Sabemos que, en sus inicios, los romanos estaban sometidos a los etruscos, un podero­so pueblo del centro de Italia que llegó a dominar una buena parte de la peninsula. Hastiados de una monarquía a menudo bru­tal, las familias prominentes de Roma aca­baron derrocando a los reyes etruscos.

En 509 a.C., es decir, 244 años después de la fundación de Roma, las familias patricias instauraron una forma de gobierno casi representativa, encabezada, según la tradi­ción, por dos cónsules elegidos para un mandato de un año. Aquello marcó el principio de la República, un sistema de gobierno que se prolongaría hasta que Augusto fue proclamado emperador 482 años más tarde.

Aquellos cinco siglos estuvieron marca­dos por una creciente prosperidad y una cierta democracia.
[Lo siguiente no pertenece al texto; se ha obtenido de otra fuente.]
-- ==== Sys2Proof/Machine/FbeProg.lean ====
section
/-! DEFINITION. Program images (R302–R304, R311, R317, R318): header and task table, the steps of the code, the opcodes of
expressions, the checks of a load, costs and response bounds. -/

namespace Sys2Proof.Machine

open Sys2Proof

/-- `n` little-endian bytes of an image from an offset on. -/
def imgLe (l : List Byte) (off n : Nat) : Nat := leNat ((l.drop off).take n)

/-! ### Expression opcodes (Table 11-4) -/

/-- An opcode at the head of a byte list: its code, its operands as one number and a second one, and its length in bytes; none where it
is undefined or its operands are cut short. -/
def opAt (l : List Byte) : Option (Nat × Nat × Nat × Nat) :=
  match l with
  | [] => none
  | b :: rest =>
    let c := b.toNat
    let n1 := if c = 0x01 then 1 else if c = 0x02 ∨ c = 0x03 then 4 else if 0x04 ≤ c ∧ c ≤ 0x09 then 3
      else if c = 0x1C ∨ c = 0x1D ∨ c = 0x23 ∨ c = 0x24 then 1 else if c = 0x26 ∨ c = 0x27 then 2 else 0
    let n2 := if c = 0x08 ∨ c = 0x09 then 2 else 0
    if 0x28 ≤ c ∨ rest.length < n1 + n2 then none
    else if (c = 0x1C ∨ c = 0x1D) ∧ 5 < leNat (rest.take n1) then none
    else some (c, leNat (rest.take n1), leNat ((rest.drop n1).take n2), 1 + n1 + n2)

/-- How many values an opcode takes from the stack and how many it puts there. -/
def opStack (c : Nat) : Nat × Nat :=
  if c = 0x00 ∨ c = 0x26 then (0, 0)
  else if c = 0x01 ∨ c = 0x02 ∨ c = 0x03 ∨ c = 0x04 ∨ c = 0x06 then (0, 1)
  else if c = 0x05 ∨ c = 0x07 ∨ c = 0x0B ∨ c = 0x27 then (1, 0)
  else if c = 0x08 ∨ c = 0x12 ∨ (0x17 ≤ c ∧ c ≤ 0x1B) ∨ (0x21 ≤ c ∧ c ≤ 0x24) then (1, 1)
  else if c = 0x09 then (2, 0)
  else if c = 0x0A then (1, 2)
  else if c = 0x0C then (2, 2)
  else if c = 0x25 then (3, 1)
  else (2, 1)

/-- Where the expression goes on after an opcode at `pc`: JMP and JZ skip bytes forward. -/
def opNext (c a len pc : Nat) : List Nat :=
  if c = 0x26 then [pc + len + a] else if c = 0x27 then [pc + len, pc + len + a] else [pc + len]

/-- Sizes against which addresses are checked: instance data, input image, output image. -/
structure Sizes where
  inst : Nat
  inp : Nat
  out : Nat
deriving DecidableEq, Repr

/-- An opcode's address lies within its image or instance (R318); `idx` says that LDX or STX addresses the instance data. -/
def opAddress (z : Sizes) (idx : Bool) (c a b : Nat) : Bool :=
  if c = 0x04 ∨ c = 0x05 then decide (a + 4 ≤ z.inst)
  else if c = 0x06 then decide (a + 4 ≤ z.inp)
  else if c = 0x07 then decide (a + 4 ≤ z.out)
  else if c = 0x08 then decide (1 ≤ b) && decide (a + 4 * (b - 1) + 4 ≤ (if idx then z.inst else z.inp))
  else if c = 0x09 then decide (1 ≤ b) && decide (a + 4 * (b - 1) + 4 ≤ (if idx then z.inst else z.out))
  else true

/-- Add a depth with which a position is reached. -/
def addDepth (m : SMap (List Nat)) (pc d : Nat) : SMap (List Nat) :=
  let l := SMap.get (fun _ => []) m pc
  if l.contains d then m else SMap.insert m pc (d :: l)

/-- Go through an expression position by position with the stack depths on every path (R318): `m` maps the positions reached to their
depths, `n` counts the bytes left. -/
def exprWalk (z : Sizes) (instIdx : List Nat) (at_ : Nat) (code : List Byte) : Nat → Nat → SMap (List Nat) → Bool
  | 0, pc, m => (SMap.get (fun _ => []) m pc).all (fun d => decide (d = 0)) && m.all (fun e => decide (e.1 ≤ pc))
  | n + 1, pc, m =>
    match SMap.get (fun _ => []) m pc with
    | [] => exprWalk z instIdx at_ code n (pc + 1) m
    | ds =>
      match opAt (code.drop pc) with
      | none => false
      | some (c, a, b, len) =>
        let (pops, pushes) := opStack c
        if !(opAddress z (instIdx.contains (at_ + pc)) c a b && ds.all (fun d => decide (pops ≤ d) && decide (d - pops + pushes ≤ 16))) then false
        else
          let m := (opNext c a len pc).foldl (fun m q => ds.foldl (fun m d => addDepth m q (d - pops + pushes)) m) m
          exprWalk z instIdx at_ code n (pc + 1) m

/-- The opcodes of an expression one after another (R318): each is defined, its address lies within its image or instance, its jump within
the expression, on a path or not. `n` bounds them. -/
def exprScan (z : Sizes) (instIdx : List Nat) (at_ : Nat) (code : List Byte) : Nat → Nat → Bool
  | 0, pc => decide (code.length ≤ pc)
  | n + 1, pc =>
    if code.length ≤ pc then true
    else match opAt (code.drop pc) with
      | none => false
      | some (c, a, b, len) =>
        opAddress z (instIdx.contains (at_ + pc)) c a b && (opNext c a len pc).all (fun q => decide (q ≤ code.length)) &&
          exprScan z instIdx at_ code n (pc + len)

/-- An expression passes the checks of R318. -/
def exprOk (z : Sizes) (instIdx : List Nat) (at_ : Nat) (code : List Byte) : Bool :=
  exprScan z instIdx at_ code code.length 0 && exprWalk z instIdx at_ code code.length 0 [(0, [0])]

/-- The longest path from each position of an expression, from the last one back (R311): one step for each opcode. -/
def exprCosts (code : List Byte) : Nat → SMap Nat → SMap Nat
  | 0, m => m
  | n + 1, m =>
    match opAt (code.drop n) with
    | none => exprCosts code n m
    | some (c, a, _, len) =>
      exprCosts code n (SMap.insert m n (1 + (opNext c a len n).foldl (fun k q => Nat.max k (SMap.get (fun _ => 0) m q)) 0))

def exprCost (code : List Byte) : Nat := SMap.get (fun _ => 0) (exprCosts code code.length []) 0

/-! ### The steps of a task (R303) -/

/-- A step of a task's code: a block call with its type, instance offset and parameter list offset, or an expression with the offset
of its bytecode in the image and its bytes. -/
inductive CodeStep where
  | block (type inst par : Nat)
  | expr (at_ : Nat) (code : List Byte)
deriving DecidableEq, Repr

/-- The steps of a code range that lies at `at_`; none where a byte belongs to no step. `n` bounds the steps. -/
def codeSteps : Nat → Nat → List Byte → Option (List CodeStep)
  | _, _, [] => some []
  | 0, _, _ :: _ => none
  | n + 1, at_, b :: rest =>
    if b = 0xC0#8 ∧ 7 ≤ rest.length then
      (codeSteps n (at_ + 8) (rest.drop 7)).map (fun l =>
        .block ((rest.getD 0 0#8).toNat) (leNat ((rest.drop 1).take 3)) (leNat ((rest.drop 4).take 3)) :: l)
    else if b = 0xC1#8 ∧ 2 ≤ rest.length ∧ 2 + leNat (rest.take 2) ≤ rest.length then
      let k := leNat (rest.take 2)
      (codeSteps n (at_ + 3 + k) (rest.drop (2 + k))).map (fun l => .expr (at_ + 3) ((rest.drop 2).take k) :: l)
    else none

/-- The cost of a block type (Table 11-7); none for a code of no family. -/
def blockCost (t : Nat) : Option Nat :=
  if t ≤ 0x03 then some 8 else if t ≤ 0x06 then some 6 else if t ≤ 0x0A then some 3 else if t ≤ 0x10 then some 12
  else if t ≤ 0x14 then some 10 else if t ≤ 0x18 then some 12
  else if 0x20 ≤ t ∧ t ≤ 0x2B then some 40 else if 0x40 ≤ t ∧ t ≤ 0x7A then some 16 else none

/-- The image sizes of a task. -/
def imageSize (bs : List ProgBinding) (task : Nat) (out : Bool) : Nat :=
  (bs.filter (fun b => decide (b.task = task) && decide (b.out = out))).foldl (fun m b => Nat.max m (b.word + 4 * b.words)) 0

/-- Words bound by a task. -/
def boundWords (bs : List ProgBinding) (task : Nat) : Nat := ((bs.filter (fun b => decide (b.task = task))).map (fun b => b.words)).sum

def stepOk (z : Sizes) (instIdx : List Nat) : CodeStep → Bool
  | .block t inst _ => (blockCost t).isSome && decide (inst < z.inst)
  | .expr at_ code => exprOk z instIdx at_ code

def stepCost : CodeStep → Nat
  | .block t _ _ => (blockCost t).getD 0
  | .expr _ code => exprCost code

/-! ### Header and tables (Tables 11-1 to 11-3) -/

/-- Entry `n` of the task table. -/
def taskAt (l : List Byte) (off n : Nat) : ProgTask :=
  let e := off + n * 32
  { kind := imgLe l e 1, prio := imgLe l (e + 1) 1, period := imgLe l (e + 2) 2, phase := imgLe l (e + 4) 2, code := imgLe l (e + 8) 4,
    codeLen := imgLe l (e + 12) 4, diMask := imgLe l (e + 16) 2, diEdge := imgLe l (e + 18) 1, canObj := imgLe l (e + 19) 1,
    canEn := decide (imgLe l (e + 20) 1 % 2 = 1) }

/-- Bytes `[a, b)` are zero. -/
def zeroBytes (l : List Byte) (a b : Nat) : Bool := ((l.drop a).take (b - a)).all (fun x => decide (x = 0#8))

/-- A task table entry within its ranges (Table 11-2). -/
def taskOk (l : List Byte) (off n : Nat) : Bool :=
  let t := taskAt l off n
  let e := off + n * 32
  (decide (t.kind = 0) || (decide (t.kind = 1) && decide (n ≤ 7)) || (decide (t.kind = 2) && decide (8 ≤ n))) &&
    decide (t.prio ≤ 15) && decide (t.period ≤ 10000) && decide (t.diEdge ≤ 2) && decide (imgLe l (e + 20) 1 ≤ 1) &&
    zeroBytes l (e + 6) (e + 8) && zeroBytes l (e + 21) (e + 32) &&
    (decide (t.kind = 0) || decide (t.code + t.codeLen ≤ l.length)) &&
    (decide (t.kind ≠ 1) || (decide (1 ≤ t.period) && decide (t.phase < t.period)))

/-- A binding within its ranges (Table 11-3, R304): channels, lines, loop channels, points, objects, directions. -/
def bindingOk (b : ProgBinding) : Bool :=
  decide (b.task < 16) && decide (b.word % 4 = 0) &&
    (match b.kind with
     | 0 => true
     | 1 => !b.out && decide (b.target < 16)
     | 2 => !b.out
     | 3 => b.out && decide (b.target < 8)
     | 4 => b.out && decide (b.target < 4)
     | 5 => b.out
     | 6 | 7 | 8 => !b.out && decide (b.target < 0x2010000)
     | 9 => !b.out && decide (b.target < 256) && decide (b.words ≤ 16)
     | 10 => !b.out && decide (b.target < 256)
     | 11 | 12 => b.out && decide (0x2000100 ≤ b.target) && decide (b.target < 0x2010000)
     | _ => false)

/-- What a binding drives as an output (R304): a global variable, a DO line, a loop channel, the ramp target, a derived point. -/
def outKey (kind sym target : Nat) : Nat × Nat :=
  if kind = 0 then (0, sym) else if kind = 5 then (5, 0) else if 11 ≤ kind then (11, target) else (kind, target)

/-- What a step drives as an output by a block with a constant first parameter (Table 11-7): LOOP_OUT its channel, CAN_TX its object;
RMP_TGT the ramp target. -/
def stepOut (params : List (Nat × BlockParams)) : CodeStep → Option (Nat × Nat)
  | .block type _ par =>
    if type = 0x16 then some (5, 0)
    else if type = 0x15 ∨ type = 0x17 then
      match (params.find? (fun x => decide (x.1 = par))).bind (fun x => x.2.ins.head?) with
      | some (.const v) => some (if type = 0x15 then 4 else 20, v.toNat)
      | _ => none
    else none
  | .expr _ _ => none

/-- Every output of every task, with its task. -/
def taskOutputs (tb : ProgTables) (codes : List (List CodeStep)) : List (Nat × Nat × Nat) :=
  (tb.bindings.filter (fun b => b.out)).map (fun b => (b.task, outKey b.kind b.sym b.target)) ++
    (codes.zipIdx).flatMap (fun x => (x.1.filterMap (stepOut tb.params)).map (fun k => (x.2, k)))

/-- Two tasks do not drive the same thing as an output (R304). -/
def outputsDisjoint (l : List (Nat × Nat × Nat)) : Bool := l.all (fun b => l.all (fun c => decide (b.1 = c.1) || decide (b.2 ≠ c.2)))

/-! ### Scheduling (R311), in steps of 50 ns -/

/-- C_n: the cost and 0.12 ms. -/
def taskC (cost : Nat) : Nat := cost + 2400
/-- T_j: the period or the least gap, 1 ms for a gap of 0. -/
def taskT (t : ProgTask) : Nat := (if t.period = 0 then 1 else t.period) * 20000

/-- One evaluation of the right side of W_n = C_n + Σ ⌈W_n / T_j⌉ × C_j. -/
def respStep (ts : List (Nat × ProgTask × Nat)) (n prio c w : Nat) : Nat :=
  ts.foldl (fun acc x =>
    if x.1 ≠ n ∧ x.2.1.kind ≠ 0 ∧ prio ≤ x.2.1.prio then acc + (w + taskT x.2.1 - 1) / taskT x.2.1 * taskC x.2.2 else acc) c

/-- The smallest solution from below, up to a bound. -/
def respFrom (ts : List (Nat × ProgTask × Nat)) (n prio c : Nat) : Nat → Nat → Nat
  | 0, w => w
  | k + 1, w =>
    let w' := respStep ts n prio c w
    if w' = w ∨ 335544300 ≤ w' then w' else respFrom ts n prio c k w'

/-! ### The checks of a load (R304) -/

/-- Check a program image whose body is in clear: header, tables, code, bindings, schedule. -/
def programOf (l : List Byte) : Option Program :=
  let taskOff := imgLe l 16 4
  let instBytes := imgLe l 40 4
  let tasks := (List.range 16).map (taskAt l taskOff)
  match Config.progTables l with
  | none => none
  | some tb =>
    let sizes (n : Nat) : Sizes := { inst := instBytes, inp := imageSize tb.bindings n false, out := imageSize tb.bindings n true }
    let codes := (List.range 16).map (fun n =>
      let t := tasks.getD n ProgTask.none
      if t.kind = 0 then some [] else codeSteps t.codeLen t.code ((l.drop t.code).take t.codeLen))
    let headerOk := decide (imgLe l 4 2 = 1) && decide (imgLe l 6 2 ≤ 1) && decide (imgLe l 12 4 ≤ 16777216) && zeroBytes l 48 64 &&
      decide (taskOff + 512 ≤ l.length) && decide (instBytes ≤ 15663104) && decide (imgLe l 36 4 = tb.bindings.length)
    let codeOk := (List.range 16).all (fun n =>
      match codes.getD n none with
      | none => false
      | some st => st.all (stepOk (sizes n) tb.instIdx))
    let costs := (List.range 16).map (fun n =>
      if (tasks.getD n ProgTask.none).kind = 0 then 0
      else (((codes.getD n none).getD []).map stepCost).sum + boundWords tb.bindings n)
    let ts := (List.range 16).map (fun n => (n, tasks.getD n ProgTask.none, costs.getD n 0))
    let resp := ts.map (fun x => if x.2.1.kind = 0 then 0 else respFrom ts x.1 x.2.1.prio (taskC x.2.2) 140000 (taskC x.2.2))
    -- U as a sum of fractions over the cyclic tasks, against 0.80
    let u := (ts.filter (fun x => decide (x.2.1.kind = 1))).foldl (fun q x => Q.add q (Q.frac (taskC x.2.2) (taskT x.2.1))) Q.zero
    let schedOk := Q.le u (Q.frac 4 5) &&
      (List.range 16).all (fun n =>
        let t := tasks.getD n ProgTask.none
        decide (t.kind ≠ 1) || decide (resp.getD n 0 ≤ taskT t))
    if headerOk && (List.range 16).all (taskOk l taskOff) && tb.bindings.all bindingOk &&
      outputsDisjoint (taskOutputs tb (codes.map (fun c => c.getD []))) && codeOk && schedOk then
      some { imageId := imgLe l 8 4, tasks := tasks, tables := tb, instBytes := instBytes, costs := costs, resp := resp,
             util := (Q.mul u (Q.ofNat 1000)).toNat }
    else none

end Sys2Proof.Machine
end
La Roma republicana presentaba esencialmente tres estratos sociales: los esclavos, que prácticamente no tenían derechos; el pueblo llano o plebeyos, una categoría que englobaba a muchos libertos o ex esclavos; y los patricios, que descendían de las antiguas familias domi­nantes y servían por derecho de cuna en una de las instituciones de gobierno más ilustres del mundo antiguo: el Senado romano, al que paulatinamente irían accediendo también los plebeyos ricos.

En las campañas militares, las legiones romanas portaban grandes estandartes con las célebres iniciales SPQR: Senatus popu­lusque Romanus (“el Senado y el pueblo de Roma”). Pero, en buena medida, la historia de la República fue la historia de las rivali­dades entre senadores (los patricios) y ple­beyos, una confrontación en la que estos últimos fueron adquiriendo gradualmente mayor poder político.

Una parte significativa de los episodios de esta «lucha de clases» se libraba en las pla­zas, al pie de los arcos triunfales y en los majestuosos templos porticados del Foro romano, el concurrido centro cívico que constituyó el alma de la ciudad durante más de mil años. Aquí pronunció Cicerón sus celebres discursos con los que los estudian­tes se han tenido que enfrentar durante muchos siglos. Aquí vino Marco Antonio “para enterrar a Cesar, no para alabarlo» en 44 a.C. La curia o cámara rectangular del Senado, todavía se eleva hoy en el Foro, justo enfrente del comitium donde se reunían los plebeyos para expresar su volun­tad mediante el plebiscitum «la decisión de la plebe».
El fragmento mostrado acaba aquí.